A small disc of mass $m$ slides down a smooth hill of height $h$ without initial velocity and gets onto a plank of mass $M$ lying on the horizontal plane at the base of the hill shown in figure. Due to friction between the disc and the plank, the disc slows down and, beginning with a certain moment, moves in one piece with the plank. Find the total work performed by the friction forces in this process.

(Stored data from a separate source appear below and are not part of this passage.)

theorem RoundTrip.tdef (fuse h fmt pin lay attr : Nat) (dims : List Sow) (bt : Nat) : RoundTrip.Statement (.tdef fuse h fmt pin lay attr dims bt) := RoundTrip.ofRecord rfl fun hok => by
  have hb := hok
  simp only [recWf, recBounds, recLimits, hid16, fuseOk, List.all_cons, List.all_nil, Bool.and_eq_true, decide_eq_true_eq,
    Bool.or_eq_true, bne_iff_ne, beq_iff_eq] at hb
  obtain ⟨⟨⟨⟨⟨⟨⟨⟨⟨⟨⟨h1, h2⟩, h3⟩, h4⟩, h5⟩, h6⟩, h7⟩, h8⟩, h9⟩, h10⟩, ⟨⟨⟨h11, -⟩, -⟩, ⟨h12, h13⟩, h14, -⟩⟩, -⟩ := hb
  have hs := sowsAt_encode dims 3 h8
  have hl : (dims.map encodeSow).length = dims.length := List.length_map ..
  obtain ⟨n, hn⟩ : ∃ n, n = dims.length - 1 := ⟨_, rfl⟩
  have hn1 : dims.length = n + 1 := by omega
  have he : encodeRecord (.tdef fuse h fmt pin lay attr dims bt) = mkRec 0x010 fuse 0
      ((h + fmt * 2 ^ 16 + pin * 2 ^ 20 + lay * 2 ^ 24 + n * 2 ^ 28) :: attr :: dims.map encodeSow ++ (if lay = 2 then [bt] else [])) := by
    rw [hn, encodeRecord]
  have hx : ∃ x, x = h + fmt * 2 ^ 16 + pin * 2 ^ 20 + lay * 2 ^ 24 + n * 2 ^ 28 ∧ bitsOf x 28 3 = n ∧ bitsOf x 24 4 = lay ∧ bitOf x 31 = false
      ∧ lo16 x = h ∧ bitsOf x 16 4 = fmt ∧ bitsOf x 20 4 = pin ∧ x < 4294967296 := by
    refine ⟨_, rfl, ?_, ?_, ?_, ?_, ?_, ?_, ?_⟩ <;> simp only [bitsOf, bitOf, lo16, Nat.reducePow, beq_eq_false_iff_ne] <;> omega
  obtain ⟨x, hx, e1, e2, e3, e4, e5, e6, e7⟩ := hx
  rw [← hx] at he
  clear hx
  have e8 := sows_w32 dims h8
  generalize hds : dims.map encodeSow = ds at *
  by_cases hlay : lay = 2
  · subst hlay
    rw [if_pos rfl] at he
    refine recordTrip (opc := 0x010) (fuse := fuse) (flags := 0) he (by decide) h1 (by decide) (by simp; omega) ?_ hok ?_ ?_
    · simp only [List.cons_append, List.all_cons, List.all_append, e8, w32, e7]
      simp; omega
    · have ht : (ds ++ [bt]).take (n + 1) = ds := by
        rw [← hn1, ← hl, List.take_left]
      have hd : ((x :: attr :: (ds ++ [bt])).drop (3 + (n + 1) - 1)).headD 0 = bt := by
        have : 3 + (n + 1) - 1 = ds.length + 2 := by omega
        rw [this]
        simp
      simp only [List.cons_append, parseRec, parseTensor, Nat.reduceLT, if_false, if_true, Nat.reduceSub, List.drop_succ_cons, List.drop_zero,
        List.headD_cons, e1, e2, e3, e4, e5, e6, ht, hd]
      simp only [Option.map_some, Nat.mod_eq_of_lt h9, Nat.mod_eq_of_lt h6, hs.1, hs.2, h9, h6, decide_true, List.all_cons, List.all_append,
        List.all_nil, Bool.and_true, Bool.not_false, beq_self_eq_true]
    · simp only [List.cons_append, recLenOk, List.drop_succ_cons, List.drop_zero, Nat.sub_self, List.headD_cons, e1, e2,
        beq_self_eq_true, if_true, List.length_cons, List.length_append, List.length_nil, hl, hn1, Bool.and_eq_true, decide_eq_true_eq,
        beq_iff_eq]
      omega
  · rw [if_neg hlay, List.append_nil] at he
    have hbt : bt = 0 := by omega
    refine recordTrip (opc := 0x010) (fuse := fuse) (flags := 0) he (by decide) h1 (by decide) (by simp; omega) ?_ hok ?_ ?_
    · simp only [List.all_cons, e8, w32, e7]
      simp; omega
    · have ht : ds.take (n + 1) = ds := by rw [← hn1, ← hl, List.take_length]
      have hl8 : lay % 8 = lay := by omega
      have hz : (0 : Nat) < 2 ^ 25 := by positivity
      simp only [parseRec, parseTensor, Nat.reduceLT, if_false, if_true, Nat.reduceSub, List.drop_succ_cons, List.drop_zero,
        List.headD_cons, e1, e2, e3, e4, e5, e6, ht, hlay, Option.map_some, hl8, Nat.zero_mod, hz, Nat.mod_eq_of_lt h6, hs.1, hs.2, h5, h6,
        decide_true, List.all_cons, List.all_append, List.all_nil, Bool.and_true, Bool.not_false, beq_self_eq_true, hbt]
    · have hlb : (lay == 2) = false := by simpa using hlay
      simp only [recLenOk, List.drop_succ_cons, List.drop_zero, Nat.sub_self, List.headD_cons, e1, e2, hlb, Bool.false_eq_true,
        if_false, List.length_cons, hl, hn1, Bool.and_eq_true, decide_eq_true_eq, beq_iff_eq]
      omega

theorem RoundTrip.tfree (fuse : Nat) (a : Nat) (b : Nat) : RoundTrip.Statement (.tfree fuse a b) := RoundTrip.ofRecord rfl fun hok => by
  have hb := hok
  simp only [recWf, recBounds, hid16, Sys2Proof.w32, fuseOk, tgt, Hd.wf, Hd.wf0, Bool.and_eq_true, decide_eq_true_eq, beq_iff_eq, List.all_cons, List.all_nil] at hb
  obtain ⟨⟨hb, -⟩, -⟩ := hb
  exact recordTrip (opc := 0x011) (fuse := fuse) (flags := 0) (ws := [hw a b]) rfl (by decide) (by omega) (by decide) (by simp)
    (by simp [w32, hb, hw_lt, lo16_hw, hi16_hw] <;> omega) hok (by simp [parseRec, parseTensor, hb, hw_lt, lo16_hw, hi16_hw] <;> (try simp [bitsOf, bitOf]) <;> omega) (by simp [recLenOk])

theorem RoundTrip.tview (fuse d s : Nat) (box : List (Sow × Sow)) : RoundTrip.Statement (.tview fuse d s box) := RoundTrip.ofRecord rfl fun hok => by
  have hb := hok
  simp only [recWf, recBounds, hid16, fuseOk, Bool.and_eq_true, decide_eq_true_eq] at hb
  obtain ⟨⟨⟨⟨⟨⟨⟨h1, h2⟩, h3⟩, h4⟩, h5⟩, h6⟩, -⟩, -⟩ := hb
  have hp := pairWords_encode box 2 (by simpa using h6)
  exact recordTrip (opc := 0x012) (fuse := fuse) (flags := 0) (ws := hw d s :: encodeRecord.pairWords box) rfl (by decide) h1
    (by decide) (by simp [hp]; omega) (by simp only [List.all_cons, hp.2.2.1, w32]; simp [hw_lt, h2, h3]) hok
    (by simp [parseRec, parseTensor, hp, lo16_hw, hi16_hw, h2] <;> simpa using hp.1) (by simp [recLenOk, hp] <;> omega)

theorem RoundTrip.treshape (fuse d s : Nat) (dims : List Sow) : RoundTrip.Statement (.treshape fuse d s dims) := RoundTrip.ofRecord rfl fun hok => by
  have hb := hok
  simp only [recWf, recBounds, recLimits, hid16, fuseOk, List.all_cons, List.all_nil, Bool.and_eq_true, decide_eq_true_eq] at hb
  obtain ⟨⟨⟨⟨⟨⟨h1, h2⟩, h3⟩, h4⟩, h5⟩, ⟨h6, h7⟩, -⟩, -⟩ := hb
  have hs := sowsAt_encode dims 3 h5
  have e8 := sows_w32 dims h5
  exact recordTrip (opc := 0x013) (fuse := fuse) (flags := 0) (ws := hw d s :: (dims.length - 1) :: dims.map encodeSow) rfl (by decide) h1
    (by decide) (by simp; omega) (by simp only [List.all_cons, e8, w32]; simp [hw_lt, h2, h3]; omega) hok
    (by simp [parseRec, parseTensor, hs, lo16_hw, hi16_hw, h2]
        omega)
    (by simp only [recLenOk, bitsOf]; simp; omega)

theorem RoundTrip.tshard (fuse : Nat) (h : Nat) (attr : Nat) : RoundTrip.Statement (.tshard fuse h attr) := RoundTrip.ofRecord rfl fun hok => by
  have hb := hok
  simp only [recWf, recBounds, hid16, Sys2Proof.w32, fuseOk, tgt, Hd.wf, Hd.wf0, Bool.and_eq_true, decide_eq_true_eq, beq_iff_eq, List.all_cons, List.all_nil] at hb
  obtain ⟨⟨hb, -⟩, -⟩ := hb
  exact recordTrip (opc := 0x014) (fuse := fuse) (flags := 0) (ws := [h, attr]) rfl (by decide) (by omega) (by decide) (by simp)
    (by simp [w32, hb, lo16_lt, hi16_lt] <;> omega) hok (by simp [parseRec, parseTensor, hb, lo16_lt, hi16_lt] <;> (try simp [bitsOf, bitOf]) <;> omega) (by simp [recLenOk])

theorem RoundTrip.tplace (fuse : Nat) (h : Nat) (level : Nat) : RoundTrip.Statement (.tplace fuse h level) := RoundTrip.ofRecord rfl fun hok => by
  have hb := hok
  simp only [recWf, recBounds, hid16, Sys2Proof.w32, fuseOk, tgt, Hd.wf, Hd.wf0, Bool.and_eq_true, decide_eq_true_eq, beq_iff_eq, List.all_cons, List.all_nil] at hb
  obtain ⟨⟨hb, -⟩, -⟩ := hb
  exact recordTrip (opc := 0x015) (fuse := fuse) (flags := 0) (ws := [h, level]) rfl (by decide) (by omega) (by decide) (by simp)
    (by simp [w32, hb, lo16_lt, hi16_lt] <;> omega) hok (by simp [parseRec, parseTensor, hb, lo16_lt, hi16_lt] <;> (try simp [bitsOf, bitOf]) <;> omega) (by simp [recLenOk])

theorem RoundTrip.tload (fuse : Nat) (h : Nat) (addr : Sow) : RoundTrip.Statement (.tload fuse h addr) := RoundTrip.ofRecord rfl fun hok => by
  have hb := hok
  simp only [recWf, recBounds, hid16, Sys2Proof.w32, fuseOk, tgt, Hd.wf, Hd.wf0, Bool.and_eq_true, decide_eq_true_eq, beq_iff_eq, List.all_cons, List.all_nil] at hb
  obtain ⟨⟨hb, -⟩, -⟩ := hb
  exact recordTrip (opc := 0x016) (fuse := fuse) (flags := 0) (ws := [h, encodeSow addr]) rfl (by decide) (by omega) (by decide) (by simp)
    (by simp [w32, hb, encodeSow_lt, sowAt_encode, lo16_lt, hi16_lt] <;> omega) hok (by simp [parseRec, parseTensor, hb, encodeSow_lt, sowAt_encode, lo16_lt, hi16_lt] <;> (try simp [bitsOf, bitOf]) <;> omega) (by simp [recLenOk])
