theorem wit_SpeculationEvents_2 :
    let s : State := wSc [] [true]
    let op : Nat := 1
    let o : OpInst := { spC .judging [true] with image := some 0, shadows := [] }
    let wd := s.onDie (o.gfe / 4)
    let alone := s.behindOf op = [] ∧ o.shadows = [] ∧ ∀ k, (s.ctxAt k).wbuf = []
    (s.op? op = some o ∧ (8 ≤ s.specCount (o.gfe / 4) ∨ o.phase ≠ .no ∨ wd.upstream o = none) ∧ s.passes o = true) ∧
    alone := ⟨by decide +kernel,
    ⟨by decide +kernel, by decide +kernel, fun k => by
      rcases k with _ | k
      · decide +kernel
      · rfl⟩⟩

theorem wit_SpeculationEvents_3 :
    let s : State := wSp []
    let u : State := histed (wSp [])
    let die : Nat := 0
    let gfe : Nat := 0
    let hid : Nat := 3
    let p : SpecHandle := spc
    let n := 4 * die + gfe
    let g := s.gfeAt n
    let at0 := s.onDie die
    let copied := (at0.copyEntry g.ctxid g.shard p.h1 p.h2).bind fun t => t.copyEntry g.ctxid g.shard hid p.h1
    let due := g.specs.find? fun q => q.hid == hid && q.due
    (due = some p ∧ at0.comparesDone n p.region = true ∧ u.gfes = s.gfes) ∧
    copied = .ok u := ⟨by decide +kernel,
    rfl⟩

theorem wit_SpeculationEvents_4 :
    let s : State := wSc [] [false]
    let op : Nat := 1
    let ck : Nat := 0
    let lin : Nat := 0
    let first : Nat := 0
    let ix : List Nat := []
    let o : OpInst := nth (spC .no []) (wSc [] [false]).ops 0
    let x : Ctx := (wSc [] [false]).ctxAt 0
    let im : Installed := img0 (wSc [] [false])
    let fails := s.ops = [o] ∧ o.phase = .judging ∧ o.behind = none ∧ false ∈ o.verdicts ∧ s.commandsDone op = true ∧ s.preempts = []
    s.op? op = some o ∧
    fails ∧
    (s.ctxs.filter (fun q => q.2.opId == op) = [(ck, x)]) ∧
    s.ctxAt ck = x ∧
    x.status = .blocked .spec ∧
    x.work.job = .tile op lin ix ∧
    o.image = some first ∧
    s.image? o.ctxid first = some im := by decide +kernel


theorem wit_StartsAndService_1 :
    let s : State := wG
    let die : Nat := 1
    let failed := s.root.failures + (if s.root.warming then 1 else 0)
    failed < 2 ∧
    (s.root.up = false ∨ 8 ≤ die ∨ die ∈ s.dies) ∧
    ((∃ p ∈ s.gfes, p.2.busy = true) ∨ s.dies.length ≠ 8) := by decide +kernel

theorem wit_StartsAndService_2 :
    let s : State := failedTwice 2 wG
    let failed := s.root.failures + (if s.root.warming then 1 else 0)
    2 ≤ failed := by decide +kernel

theorem wit_StartsAndService_3 :
    let s : State := started0 wG
    let die : Nat := 1
    s.root.up = true ∧
    die < 8 ∧
    die ∉ s.dies := by decide +kernel

theorem wit_StartsAndService_4 :
    let s : State := { wBt with gfes := [] }
    s.reduced = true ∧
    s.dies.length = 8 ∧
    ((∀ p ∈ s.gfes, p.2.busy = false)) := by decide +kernel

theorem wit_AttestationAndElection_1 :
    let s : State := window 5 [(3, 9), (4, 8), (4, 7)] { wG with time := 10 ^ 9 }
    let t0 : Nat := 5
    let r := s.root
    let past := r.windowAt = some t0 ∧ t0 + 100 * 10 ^ 6 ≤ s.time
    let settled := r.spdmVersion = true ∧ r.spdmCaps = true ∧ r.spdmAlgs = true
    ¬settled ∧
    past ∧
    r.claims ≠ [] ∧
    s.time < r.lastBeat + 2 * 10 ^ 9 := by decide +kernel

theorem wit_AttestationAndElection_2 :
    let s : State := leads 1 { wG with time := 10 ^ 10 }
    let l : Nat := 1
    let r := s.root
    let me := s.ioReg 0x48 % 1024
    r.windowAt = none ∧
    r.leader = some l ∧
    l ≠ me ∧
    r.up = true ∧
    r.leader ≠ some me ∧
    r.lastBeat + 2 * 10 ^ 9 ≤ s.time := by decide +kernel

theorem wit_AttestationAndElection_3 :
    let s : State := window 5 [(3, 9), (4, 8), (4, 7)] { wG with time := 9 * 10 ^ 7 }
    let t0 : Nat := 5
    let r := s.root
    let open' := r.windowAt = some t0 ∧ s.time < t0 + 100 * 10 ^ 6
    open' := by decide +kernel

theorem wit_AttestationAndElection_4 :
    let s : State := settled wG
    let idx : Nat := 0
    let r := s.root
    let settled := r.spdmVersion = true ∧ r.spdmCaps = true ∧ r.spdmAlgs = true
    settled ∧
    idx = 0 := by decide +kernel

theorem wit_AttestationAndElection_5 :
    let s : State := settled wG
    let idx : Nat := 1
    let r := s.root
    let settled := r.spdmVersion = true ∧ r.spdmCaps = true ∧ r.spdmAlgs = true
    settled ∧
    1 ≤ idx ∧
    idx ≤ 16 := by decide +kernel

theorem wit_AttestationAndElection_6 :
    let s : State := settled wG
    let idx : Nat := 255
    let r := s.root
    let settled := r.spdmVersion = true ∧ r.spdmCaps = true ∧ r.spdmAlgs = true
    settled ∧
    idx = 255 := by decide +kernel

theorem wit_AttestationAndElection_7 :
    let s : State := leads 0 { wG with time := 10 ^ 9 }
    let r := s.root
    let me := s.ioReg 0x48 % 1024
    r.leader = some me ∧
    r.lastBeat + 250 * 10 ^ 6 ≤ s.time := by decide +kernel

theorem wit_AttestationAndElection_8 :
    let s : State := leads 0 { wG with time := 10 ^ 7 }
    let r := s.root
    let me := s.ioReg 0x48 % 1024
    r.leader = some me ∧
    s.time < r.lastBeat + 250 * 10 ^ 6 := by decide +kernel


theorem wit_TrapsAndRollbacks_1 :
    let cause : Nat := 7
    cause ≠ 8 := by decide +kernel

theorem wit_RegisterOperationsFrame_1 :
    let i : Instr := .add 9 1 2
    let s : State := wS
    let t : State := did (.add 9 1 2) wS
    (RegisterOnly i ∨ i.tier = 1 ∨ i.tier = 2) ∧
    exec i s = .next t ∧
    ((∀ a, i ≠ .mtk 0x60 a)) := ⟨.inl ⟨by decide, by decide, by decide, nofun⟩,
    rfl,
    nofun⟩

theorem wit_StepRunsTheDecodedInstruction_1 :
    let s : State := stepW addB
    let b : Bundle := bunOf addB
    let atc := ({ s with schedule := [.tick 3 1] } : State).onDie 0
    let u := onward (marks b (atc.acting 0 0))
    let w := noteDeadline b (noteShown b (answerRecalled (dropHold (u.onCtx Ctx.landed))))
    let l := issueOrder (openOps w.ctx.bank b.slots)
    let w1 := if b.hdr.j then joinViews w else w
    let v := (ranAll l w1).getD s
    (s.powered = true ∧ s.schedule = .ctx 0 0 :: [.tick 3 1] ∧ (atc.ctxAt 0).status = .ready ∧ atc.coreRuns 0 = true ∧ (atc.coreAt 0).slotAt ≤ atc.clk ∧
      atc.pick 0 = some (0, false) ∧ atc.regionIssues (atc.ctxAt 0) = true ∧ atc.mustSwitch 0 (0, false) = false ∧ (atc.acting 0 0).ctx.waitsFor = none ∧
      (atc.coreAt 0).saved = [] ∧ (atc.acting 0 0).bundle? (atc.acting 0 0).ctx.bank.pc = some b ∧ (atc.acting 0 0).decodeTrap b = none ∧
      (deadlineTrap 0 0 w).ctx.status ≠ .trapped ∧ w.bundleVerdict b = .ok ∧ l = [.add 9 1 2] ∧ v.ctx.status = .ready ∧ v.ctx.flowsOut = false) ∧
    marks b (atc.acting 0 0) = .goOn u ∧ Run l w1 v := ⟨by decide +kernel, onwardIs (by decide +kernel), ranAllIs (by decide +kernel)⟩

theorem wit_StepRunsTheDecodedInstruction_2 :
    let s : State := edgeW
    let b : Bundle := bunOf addB
    let atc := ({ s with schedule := [.tick 3 1] } : State).onDie 0
    let u := onward (marks b (atc.acting 0 0))
    let w := noteDeadline b (noteShown b (answerRecalled (dropHold (u.onCtx Ctx.landed))))
    let l := issueOrder (openOps w.ctx.bank b.slots)
    let w1 := if b.hdr.j then joinViews w else w
    let v := (ranAll l w1).getD s
    (s.powered = true ∧ s.schedule = .ctx 0 0 :: [.tick 3 1] ∧ (atc.ctxAt 0).status = .ready ∧ atc.coreRuns 0 = true ∧ (atc.coreAt 0).slotAt ≤ atc.clk ∧
      atc.pick 0 = some (0, false) ∧ atc.regionIssues (atc.ctxAt 0) = true ∧ atc.mustSwitch 0 (0, false) = false ∧ (atc.acting 0 0).ctx.waitsFor = none ∧
      (atc.coreAt 0).saved = [] ∧ (atc.acting 0 0).bundle? (atc.acting 0 0).ctx.bank.pc = some b ∧ (atc.acting 0 0).decodeTrap b = none ∧
      (deadlineTrap 0 0 w).ctx.status ≠ .trapped ∧ w.bundleVerdict b = .ok ∧ l = [.add 9 1 2] ∧ v.ctx.status = .ready ∧ v.ctx.flowsOut = true) ∧
    marks b (atc.acting 0 0) = .goOn u ∧ Run l w1 v := ⟨by decide +kernel, onwardIs (by decide +kernel), ranAllIs (by decide +kernel)⟩

theorem wit_StepRunsTheDecodedInstruction_3 :
    let s : State := wG
    s.powered = true ∧
    s.schedule = [] ∧
    ((∀ q ∈ s.traps, q.cause ≠ 0)) := by decide +kernel

theorem wit_StepRunsTheDecodedInstruction_4 :
    let s : State := nopW
    let r : List Actor := []
    let k : Nat := 0
    let i : Instr := (.nop 0 [])
    let at' := { s with schedule := r }
    let atg := (at'.onDie (k / 4)).actingGfe k
    let v : State := out (exec i atg) s
    (s.powered = true ∧ s.schedule = .gfe k :: r ∧ atg.gfeReady k = true ∧ atg.gfeHeld k = false ∧ atg.outranked k = false ∧ atg.fetchRecord (atg.gfeAt k) (atg.gfeAt k).pc = .ok i) ∧
    exec i atg = .next v := ⟨by decide +kernel,
    nextIs (by decide +kernel)⟩

theorem wit_StepRunsTheDecodedInstruction_5 :
    let s : State := beatW
    let r : List Actor := []
    let i : Instr := .heartbeat
    let at' := { s with schedule := r }
    let v : State := out (exec i (at'.onDie 8)) s
    (s.powered = true ∧ s.schedule = .event i :: r) ∧
    exec i (at'.onDie 8) = .next v := ⟨by decide +kernel,
    nextIs (by decide +kernel)⟩

theorem wit_EveryStepAnswers_1 :
    let s : State := wG
    s.powered = true := by decide +kernel

theorem wit_EveryStepAnswers_2 :
    let s : State := { wG with powered := false }
    s.powered = false ∧
    isStart s.nextActor.1 = false := by decide +kernel


/-! ### Words written out from the encoding tables (R167, R190, R211, R239, R287, R293, R301, R319, R329, R335, R338, R339) -/

theorem test_words_scalar_1 :
    ([(0x10FE000000000, .mov 3 62),
      (0x217FFFFFFFFF9, .li 5 (-7)),
      (0x31800003FFFFF, .lih 6 4194303),
      (0x4042FC0000000, .add 1 2 63),
      (0x6042FC0000000, .sub 1 2 63),
      (0xB042FC0000000, .and 1 2 63),
      (0xC042FC0000000, .or 1 2 63),
      (0xD042FC0000000, .xor 1 2 63),
      (0x7042FC0000000, .mul 1 2 63),
      (0xE042FC0000000, .shl 1 2 63),
      (0xF042FC0000000, .shr 1 2 63),
      (0x10042FC0000000, .sra 1 2 63),
      (0x5042020000000, .addi 1 2 (-536870912)),
      (0x82481C0000002, .mulh 9 8 7 2),
      (0x92481C0000001, .div 9 8 7 1),
      (0xA2481C0000001, .rem 9 8 7 1),
      (0x112481C0000001, .min 9 8 7 1),
      (0x122481C0000000, .max 9 8 7 0),
      (0xE10500000007F, .shlImm 4 5 63),
      (0xF10500000007F, .shrImm 4 5 63),
      (0x1010500000007F, .sraImm 4 5 63),
      (0x1310518000000F, .sel 4 15 5 6)].all fun (x : Nat × Instr) => decide (decodeS x.1 = .op ⟨0, x.2⟩)) = true := by
  decide +kernel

Velocity of the disc just before comes in contact with the plank can be obtained as

$mgh=\frac{1}{2}m{\nu }^2=\nu =\sqrt{\left(2gh\right)}$

Let ${\nu }_1$ be the combined velocity of both the disc and the plank when they move together. In this process momentum of the system remain constant, therefore

$$\begin{gathered} m\nu +0=\left(M+m\right){\nu }_1 \\ {\nu }_1=m\nu /\left(M+m\right) \end{gathered}$$

Initial K.E. of the system $=\frac{1}{2}m{\nu }^2$

Final K.E. of the system $=\frac{1}{2}\left(M+m\right){\nu }_1^2$

Work performed by the friction in this process $W$ $=$ change in K.E. of the system

$=\frac{1}{2}\left(M+m\right){\nu }_1^2-\frac{1}{2}m{\nu }^2$

Substituting the value of $\nu$ and ${\nu }_1$ in the above expression, we get

$W=-\left[\frac{ghmM}{m+M}\right]$